It's official: Weitzel tapped as superintendent Central Bucks
The Central Bucks School Board has appointed Dr. David Weitzel as superintendent for a three-year term beginning Oct. 9. The decision was made during a meeting last Tuesday.
Weitzel had been serving as acting superintendent since late July, after the board approved a costly separation agreement with former Superintendent Rodney Green, who left the district after nearly nine months.
According to the board, the details of Weitzel’s contract are still being worked out. Before serving as acting superintendent, Weitzel was Central Bucks' assistant superintendent for elementary education. He was a principal at Warwick and New Hope-Solebury elementary schools before coming to Central Bucks. He has also been a teacher in the Philadelphia Catholic Schools, a special education teacher in the Philadelphia Public Schools and has served in three administrative positions at La Salle University, according to information provided by the district.
“I am committed to keeping our focus on our core responsibility, that being providing rigorous and meaningful education for all students to be provided in nurturing and supportive classrooms,” Weitzel said after the meeting.
In other business, Pennsylvania education officials recently released School Performance Profile (SPP) scores for all 3,200 traditional, charter, cyber and technical schools. While schools previously received a No Child Left Behind designation, earlier this month, the state Department of Education (PDE) announced it would unveil, through an online public portal, the results of a new accountability model for measuring the academic performance of Pennsylvania’s public schools.
In the Pennsylvania School Performance Profile, each school is assigned an overall rating on a 100-point scale based upon demographic data, attendance rates, graduation rates and standardized test scores. The score also includes a student growth factor that measures how well students are progressing toward proficiency in state assessments. Also measured is the degree of rigorous course offerings at the secondary level. To calculate the score, the state has come up with a formula based 50 percent on test scores and closing achievement gaps; 40 percent on indicators of academic growth; and 10 percent on other academic indicators, such as promotion and attendance rates.
This performance score is designed with several purposes in mind: to inform the public of school performance, to provide a building level score for educators as part of their evaluation system, to allow the public to compare schools across the state, and to give schools a methodology to analyze their strengths and needs.
The data was released on a website, paschoolperformance.org, and went live last week. All 23 schools in Central Bucks earned an SPP score in the range of 89 to 98.9. CB West’s profile score was not made public because of student coding errors.

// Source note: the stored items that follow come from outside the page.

-- ==== Sys2Proof/Laws/Ops.lean ====
section
/-! SUPPORT. What each shared operation can do, said once: regions, error entry, completion, the engine's loop,
match copies and stream reads. -/

namespace Sys2Proof.Machine

/-! ### Regions -/

@[simp] theorem inRegion_eq_true (a l x : Nat) : inRegion a l x = true ↔ a ≤ x ∧ x < a + l := by
  simp [inRegion]

@[simp] theorem inRegion_eq_false (a l x : Nat) : inRegion a l x = false ↔ ¬ (a ≤ x ∧ x < a + l) := by
  rw [← Bool.not_eq_true, inRegion_eq_true]

@[simp] theorem State.hasAddress_eq_true (s : State) (x : Nat) : s.hasAddress x = true ↔ x < s.memSize := by
  simp [State.hasAddress]

/-- Every address of a valid region is an address of data memory. -/
theorem State.lt_memSize_of_validRegion {s : State} {a l x : Nat} (hv : s.validRegion a l = true)
    (hx : a ≤ x ∧ x < a + l) : x < s.memSize := by
  simp [State.validRegion] at hv
  omega

theorem State.checkSource_ok {s : State} (h : s.validRegion s.src s.slen = true) : s.checkSource = .ok () := by
  simp [State.checkSource, h]

theorem State.checkSource_error {s : State} (h : s.validRegion s.src s.slen = false) :
    s.checkSource = .error ⟨.misuse, 0⟩ := by
  simp [State.checkSource, h]

theorem State.checkRegions_ok {s : State} (h : RegionsOk s) : s.checkRegions = .ok () := by
  obtain ⟨h1, h2, h3⟩ := h
  simp [State.checkRegions, h1, h2, h3]

theorem State.checkRegions_error {s : State} (h : ¬ RegionsOk s) : s.checkRegions = .error ⟨.misuse, 0⟩ := by
  unfold State.checkRegions
  split
  · rfl
  · split
    · rfl
    · split
      · rfl
      · exact absurd ⟨by simp_all, by simp_all, by simp_all⟩ h

/-! ### The source region (R48 item 1) -/

theorem State.readByte_mk (s : State) (x : Nat) : s.readByte x = Memory.read s.mem x := rfl

theorem State.srcByte_undisturbed {s : State} (h : s.srcDirty = false) (i : Nat) :
    s.srcByte i = s.readByte (s.src + i) := by
  simp [State.srcByte, State.srcDirty_eq_false.1 h, State.readByte]

/-- What the record of overwritten bytes holds after the host writes an address: that address of the source region
with the byte that stood there, if it is not recorded yet. -/
theorem State.keepOld_lookup (s : State) (a x : Nat) :
    (s.keepOld a).lookup x = if a = x ∧ s.inActiveSource a = true ∧ s.srcOld.lookup a = none
      then some (s.readByte a) else s.srcOld.lookup x := by
  unfold State.keepOld
  cases s.inActiveSource a <;> generalize ho : s.srcOld.lookup a = o <;> cases o <;>
    simp [Memory.lookup_list, State.readByte]

/-- A host write leaves the source region of a running command that reads one as it stood at acceptance (R48
item 1). -/
theorem State.hostWrite_srcByte {s t : State} {a : Word} {b : Byte} {op : Byte} (h : s.hostWrite a b = .next t)
    (hop : s.activeOp = some op) (hr : readsSource op = true) {k : Nat} (hk : k < s.slen) :
    t.srcByte k = s.srcByte k := by
  unfold State.hostWrite at h
  split at h
  · cases h
    simp only [State.srcByte, State.src, State.keepOld_lookup, Memory.read_write]
    have hs : s.inActiveSource a.toNat = inRegion s.src s.slen a.toNat := by simp [State.inActiveSource, hop, hr]
    by_cases hx : s.ctx.src.toNat + k = a.toNat
    · have hin : s.inActiveSource a.toNat = true := by
        rw [hs, inRegion_eq_true, ← hx]
        simp only [State.src]
        omega
      cases hl : s.srcOld.lookup a.toNat <;> simp [hx, hin, hl, State.readByte]
    · simp [hx, Ne.symm hx]
  · cases h

/-! ### Reading memory after a command -/

/-- Error entry of a command the host left alone changes no byte outside the destination region, and none of the
source region (R147). -/
theorem State.raiseError_readByte {s : State} {op : Byte} {r : Raise} (hu : Undisturbed s) (x : Nat)
    (hx : inRegion s.dst s.dcap x = false ∨ inRegion s.src s.slen x = true) :
    (s.raiseError op r).readByte x = s.readByte x := by
  simp only [State.readByte, State.raiseError_mem, State.memFailed, hu.1, Bool.and_false]
  split
  · rw [State.anyDest, hu.1, hu.2, Memory.read_fill, if_neg]
    rintro ⟨h1, h2, h3⟩
    rcases hx with hx | hx <;> simp_all
  · rfl

/-- Error entry of a command one of whose regions the host has written leaves any value in the whole destination
region, the bytes it shares with the source region among them (R164). -/
theorem State.raiseError_readByte_disturbed {s : State} {op : Byte} {r : Raise}
    (hd : s.srcDirty = true ∨ s.dstDirty = true) (hop : writesDest op = true) {x : Nat}
    (hx : inRegion s.dst s.dcap x = true) (hm : s.hasAddress x = true) :
    (s.raiseError op r).readByte x = Config.freeByte s.free x := by
  simp only [inRegion_eq_true] at hx
  simp only [State.readByte, State.raiseError_mem, State.memFailed, hop, if_true, State.anyDest]
  rw [Memory.read_fill, if_pos]
  rcases hd with hd | hd <;> simp [hx, hm, hd]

School officials across the state complained two weeks ago that technical errors had resulted in many students' tests not being included in the scoring and, as a result, some performance scores were likely to be incomplete. Following these complaints, PDE delayed the release of the SPP data by four days. The Department of Education gave schools the option to suppress questionable data until data input corrections are made. Until then, the department said it would not issue a rating for those schools until January. CB West is projecting its SPP score will be approximately 95 once all data is checked for errors.